= Exercise data =
-- ==== Sys2Proof/Laws/State.lean ====
section
/-! SUPPORT. Laws/State.lean: what the named updates of the state leave alone, field by field, and what they read back. -/

namespace Sys2Proof.Machine

@[simp] theorem State.wr_mem (s : State) (r : Reg) (i : Nat) (v : DWord) : (s.wr r i v).mem = s.mem := rfl
@[simp] theorem State.wr_cores (s : State) (r : Reg) (i : Nat) (v : DWord) : (s.wr r i v).cores = s.cores := rfl
@[simp] theorem State.wr_noc (s : State) (r : Reg) (i : Nat) (v : DWord) : (s.wr r i v).noc = s.noc := rfl
@[simp] theorem State.wr_mt (s : State) (r : Reg) (i : Nat) (v : DWord) : (s.wr r i v).mt = s.mt := rfl
@[simp] theorem State.wr_fch (s : State) (r : Reg) (i : Nat) (v : DWord) : (s.wr r i v).fch = s.fch := rfl
@[simp] theorem State.wr_bnd (s : State) (r : Reg) (i : Nat) (v : DWord) : (s.wr r i v).bnd = s.bnd := rfl
@[simp] theorem State.wr_step (s : State) (r : Reg) (i : Nat) (v : DWord) : (s.wr r i v).step = s.step := rfl
@[simp] theorem State.wr_flt (s : State) (r : Reg) (i : Nat) (v : DWord) : (s.wr r i v).flt = s.flt := rfl
@[simp] theorem State.wr_nor (s : State) (r : Reg) (i : Nat) (v : DWord) : (s.wr r i v).nor = s.nor := rfl
@[simp] theorem State.wr_ctx (s : State) (r : Reg) (i : Nat) (v : DWord) : (s.wr r i v).ctx = s.ctx := rfl
@[simp] theorem State.wr_hrd (s : State) (r : Reg) (i : Nat) (v : DWord) : (s.wr r i v).hrd = s.hrd := rfl
@[simp] theorem State.wr_num (s : State) (r : Reg) (i : Nat) (v : DWord) : (s.wr r i v).num = s.num := rfl
@[simp] theorem State.wr_fin (s : State) (r : Reg) (i : Nat) (v : DWord) : (s.wr r i v).fin = s.fin := rfl
@[simp] theorem State.wr_lnk (s : State) (r : Reg) (i : Nat) (v : DWord) : (s.wr r i v).lnk = s.lnk := rfl
@[simp] theorem State.wr_sec (s : State) (r : Reg) (i : Nat) (v : DWord) : (s.wr r i v).sec = s.sec := rfl
@[simp] theorem State.wr_mgt (s : State) (r : Reg) (i : Nat) (v : DWord) : (s.wr r i v).mgt = s.mgt := rfl
@[simp] theorem State.wr_pwr (s : State) (r : Reg) (i : Nat) (v : DWord) : (s.wr r i v).pwr = s.pwr := rfl
@[simp] theorem State.wr_hif (s : State) (r : Reg) (i : Nat) (v : DWord) : (s.wr r i v).hif = s.hif := rfl
@[simp] theorem State.wr_seq (s : State) (r : Reg) (i : Nat) (v : DWord) : (s.wr r i v).seq = s.seq := rfl
@[simp] theorem State.wr_mirror (s : State) (r : Reg) (i : Nat) (v : DWord) : (s.wr r i v).mirror = s.mirror := rfl
@[simp] theorem State.wr_fuse (s : State) (r : Reg) (i : Nat) (v : DWord) : (s.wr r i v).fuse = s.fuse := rfl
@[simp] theorem State.wr_pkgEvent (s : State) (r : Reg) (i : Nat) (v : DWord) : (s.wr r i v).pkgEvent = s.pkgEvent := rfl
@[simp] theorem State.wr_out (s : State) (r : Reg) (i : Nat) (v : DWord) : (s.wr r i v).out = s.out := rfl
@[simp] theorem State.wr_fresh (s : State) (r : Reg) (i : Nat) (v : DWord) : (s.wr r i v).fresh = s.fresh := rfl
@[simp] theorem State.wr_pending (s : State) (r : Reg) (i : Nat) (v : DWord) : (s.wr r i v).pending = s.pending := rfl

@[simp] theorem State.wn_mem (s : State) (r : Reg) (i v : Nat) : (s.wn r i v).mem = s.mem := rfl
@[simp] theorem State.wn_cores (s : State) (r : Reg) (i v : Nat) : (s.wn r i v).cores = s.cores := rfl
@[simp] theorem State.wn_noc (s : State) (r : Reg) (i v : Nat) : (s.wn r i v).noc = s.noc := rfl
@[simp] theorem State.wn_mt (s : State) (r : Reg) (i v : Nat) : (s.wn r i v).mt = s.mt := rfl
@[simp] theorem State.wn_fch (s : State) (r : Reg) (i v : Nat) : (s.wn r i v).fch = s.fch := rfl
@[simp] theorem State.wn_bnd (s : State) (r : Reg) (i v : Nat) : (s.wn r i v).bnd = s.bnd := rfl
@[simp] theorem State.wn_step (s : State) (r : Reg) (i v : Nat) : (s.wn r i v).step = s.step := rfl
@[simp] theorem State.wn_flt (s : State) (r : Reg) (i v : Nat) : (s.wn r i v).flt = s.flt := rfl
@[simp] theorem State.wn_nor (s : State) (r : Reg) (i v : Nat) : (s.wn r i v).nor = s.nor := rfl
@[simp] theorem State.wn_ctx (s : State) (r : Reg) (i v : Nat) : (s.wn r i v).ctx = s.ctx := rfl
@[simp] theorem State.wn_hrd (s : State) (r : Reg) (i v : Nat) : (s.wn r i v).hrd = s.hrd := rfl
@[simp] theorem State.wn_num (s : State) (r : Reg) (i v : Nat) : (s.wn r i v).num = s.num := rfl
@[simp] theorem State.wn_fin (s : State) (r : Reg) (i v : Nat) : (s.wn r i v).fin = s.fin := rfl
@[simp] theorem State.wn_lnk (s : State) (r : Reg) (i v : Nat) : (s.wn r i v).lnk = s.lnk := rfl
@[simp] theorem State.wn_sec (s : State) (r : Reg) (i v : Nat) : (s.wn r i v).sec = s.sec := rfl
@[simp] theorem State.wn_mgt (s : State) (r : Reg) (i v : Nat) : (s.wn r i v).mgt = s.mgt := rfl
@[simp] theorem State.wn_pwr (s : State) (r : Reg) (i v : Nat) : (s.wn r i v).pwr = s.pwr := rfl
@[simp] theorem State.wn_hif (s : State) (r : Reg) (i v : Nat) : (s.wn r i v).hif = s.hif := rfl
@[simp] theorem State.wn_seq (s : State) (r : Reg) (i v : Nat) : (s.wn r i v).seq = s.seq := rfl
@[simp] theorem State.wn_mirror (s : State) (r : Reg) (i v : Nat) : (s.wn r i v).mirror = s.mirror := rfl
@[simp] theorem State.wn_fuse (s : State) (r : Reg) (i v : Nat) : (s.wn r i v).fuse = s.fuse := rfl
@[simp] theorem State.wn_pkgEvent (s : State) (r : Reg) (i v : Nat) : (s.wn r i v).pkgEvent = s.pkgEvent := rfl
@[simp] theorem State.wn_out (s : State) (r : Reg) (i v : Nat) : (s.wn r i v).out = s.out := rfl
@[simp] theorem State.wn_fresh (s : State) (r : Reg) (i v : Nat) : (s.wn r i v).fresh = s.fresh := rfl
@[simp] theorem State.wn_pending (s : State) (r : Reg) (i v : Nat) : (s.wn r i v).pending = s.pending := rfl

@[simp] theorem State.put_mem (s : State) (f : Fld) (i v : Nat) : (s.put f i v).mem = s.mem := rfl
@[simp] theorem State.put_cores (s : State) (f : Fld) (i v : Nat) : (s.put f i v).cores = s.cores := rfl
@[simp] theorem State.put_noc (s : State) (f : Fld) (i v : Nat) : (s.put f i v).noc = s.noc := rfl
@[simp] theorem State.put_mt (s : State) (f : Fld) (i v : Nat) : (s.put f i v).mt = s.mt := rfl
@[simp] theorem State.put_fch (s : State) (f : Fld) (i v : Nat) : (s.put f i v).fch = s.fch := rfl
@[simp] theorem State.put_bnd (s : State) (f : Fld) (i v : Nat) : (s.put f i v).bnd = s.bnd := rfl
@[simp] theorem State.put_step (s : State) (f : Fld) (i v : Nat) : (s.put f i v).step = s.step := rfl
@[simp] theorem State.put_flt (s : State) (f : Fld) (i v : Nat) : (s.put f i v).flt = s.flt := rfl
@[simp] theorem State.put_nor (s : State) (f : Fld) (i v : Nat) : (s.put f i v).nor = s.nor := rfl
@[simp] theorem State.put_ctx (s : State) (f : Fld) (i v : Nat) : (s.put f i v).ctx = s.ctx := rfl
@[simp] theorem State.put_hrd (s : State) (f : Fld) (i v : Nat) : (s.put f i v).hrd = s.hrd := rfl
@[simp] theorem State.put_num (s : State) (f : Fld) (i v : Nat) : (s.put f i v).num = s.num := rfl
@[simp] theorem State.put_fin (s : State) (f : Fld) (i v : Nat) : (s.put f i v).fin = s.fin := rfl
@[simp] theorem State.put_lnk (s : State) (f : Fld) (i v : Nat) : (s.put f i v).lnk = s.lnk := rfl
@[simp] theorem State.put_sec (s : State) (f : Fld) (i v : Nat) : (s.put f i v).sec = s.sec := rfl
@[simp] theorem State.put_mgt (s : State) (f : Fld) (i v : Nat) : (s.put f i v).mgt = s.mgt := rfl
@[simp] theorem State.put_pwr (s : State) (f : Fld) (i v : Nat) : (s.put f i v).pwr = s.pwr := rfl
@[simp] theorem State.put_hif (s : State) (f : Fld) (i v : Nat) : (s.put f i v).hif = s.hif := rfl
@[simp] theorem State.put_seq (s : State) (f : Fld) (i v : Nat) : (s.put f i v).seq = s.seq := rfl
@[simp] theorem State.put_mirror (s : State) (f : Fld) (i v : Nat) : (s.put f i v).mirror = s.mirror := rfl
@[simp] theorem State.put_fuse (s : State) (f : Fld) (i v : Nat) : (s.put f i v).fuse = s.fuse := rfl
@[simp] theorem State.put_pkgEvent (s : State) (f : Fld) (i v : Nat) : (s.put f i v).pkgEvent = s.pkgEvent := rfl
@[simp] theorem State.put_out (s : State) (f : Fld) (i v : Nat) : (s.put f i v).out = s.out := rfl
@[simp] theorem State.put_fresh (s : State) (f : Fld) (i v : Nat) : (s.put f i v).fresh = s.fresh := rfl
@[simp] theorem State.put_pending (s : State) (f : Fld) (i v : Nat) : (s.put f i v).pending = s.pending := rfl

@[simp] theorem State.setSat_mem (s : State) (b : Nat) : (s.setSat b).mem = s.mem := rfl
@[simp] theorem State.setSat_cores (s : State) (b : Nat) : (s.setSat b).cores = s.cores := rfl
@[simp] theorem State.setSat_noc (s : State) (b : Nat) : (s.setSat b).noc = s.noc := rfl
@[simp] theorem State.setSat_mt (s : State) (b : Nat) : (s.setSat b).mt = s.mt := rfl
@[simp] theorem State.setSat_fch (s : State) (b : Nat) : (s.setSat b).fch = s.fch := rfl
@[simp] theorem State.setSat_bnd (s : State) (b : Nat) : (s.setSat b).bnd = s.bnd := rfl
@[simp] theorem State.setSat_step (s : State) (b : Nat) : (s.setSat b).step = s.step := rfl
@[simp] theorem State.setSat_flt (s : State) (b : Nat) : (s.setSat b).flt = s.flt := rfl
@[simp] theorem State.setSat_nor (s : State) (b : Nat) : (s.setSat b).nor = s.nor := rfl
@[simp] theorem State.setSat_ctx (s : State) (b : Nat) : (s.setSat b).ctx = s.ctx := rfl
@[simp] theorem State.setSat_hrd (s : State) (b : Nat) : (s.setSat b).hrd = s.hrd := rfl
@[simp] theorem State.setSat_num (s : State) (b : Nat) : (s.setSat b).num = s.num := rfl
@[simp] theorem State.setSat_fin (s : State) (b : Nat) : (s.setSat b).fin = s.fin := rfl
@[simp] theorem State.setSat_lnk (s : State) (b : Nat) : (s.setSat b).lnk = s.lnk := rfl
@[simp] theorem State.setSat_sec (s : State) (b : Nat) : (s.setSat b).sec = s.sec := rfl
@[simp] theorem State.setSat_mgt (s : State) (b : Nat) : (s.setSat b).mgt = s.mgt := rfl
@[simp] theorem State.setSat_pwr (s : State) (b : Nat) : (s.setSat b).pwr = s.pwr := rfl
@[simp] theorem State.setSat_hif (s : State) (b : Nat) : (s.setSat b).hif = s.hif := rfl
@[simp] theorem State.setSat_seq (s : State) (b : Nat) : (s.setSat b).seq = s.seq := rfl
@[simp] theorem State.setSat_mirror (s : State) (b : Nat) : (s.setSat b).mirror = s.mirror := rfl
@[simp] theorem State.setSat_fuse (s : State) (b : Nat) : (s.setSat b).fuse = s.fuse := rfl
@[simp] theorem State.setSat_pkgEvent (s : State) (b : Nat) : (s.setSat b).pkgEvent = s.pkgEvent := rfl
@[simp] theorem State.setSat_out (s : State) (b : Nat) : (s.setSat b).out = s.out := rfl
@[simp] theorem State.setSat_fresh (s : State) (b : Nat) : (s.setSat b).fresh = s.fresh := rfl
@[simp] theorem State.setSat_pending (s : State) (b : Nat) : (s.setSat b).pending = s.pending := rfl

= Problem description =
Copy out, from the data above, each line where the string "Laws" is present.

= Answer area =
-- ==== Sys2Proof/Laws/State.lean ====
/-! SUPPORT. Laws/State.lean: what the named updates of the state leave alone, field by field, and what they read back. -/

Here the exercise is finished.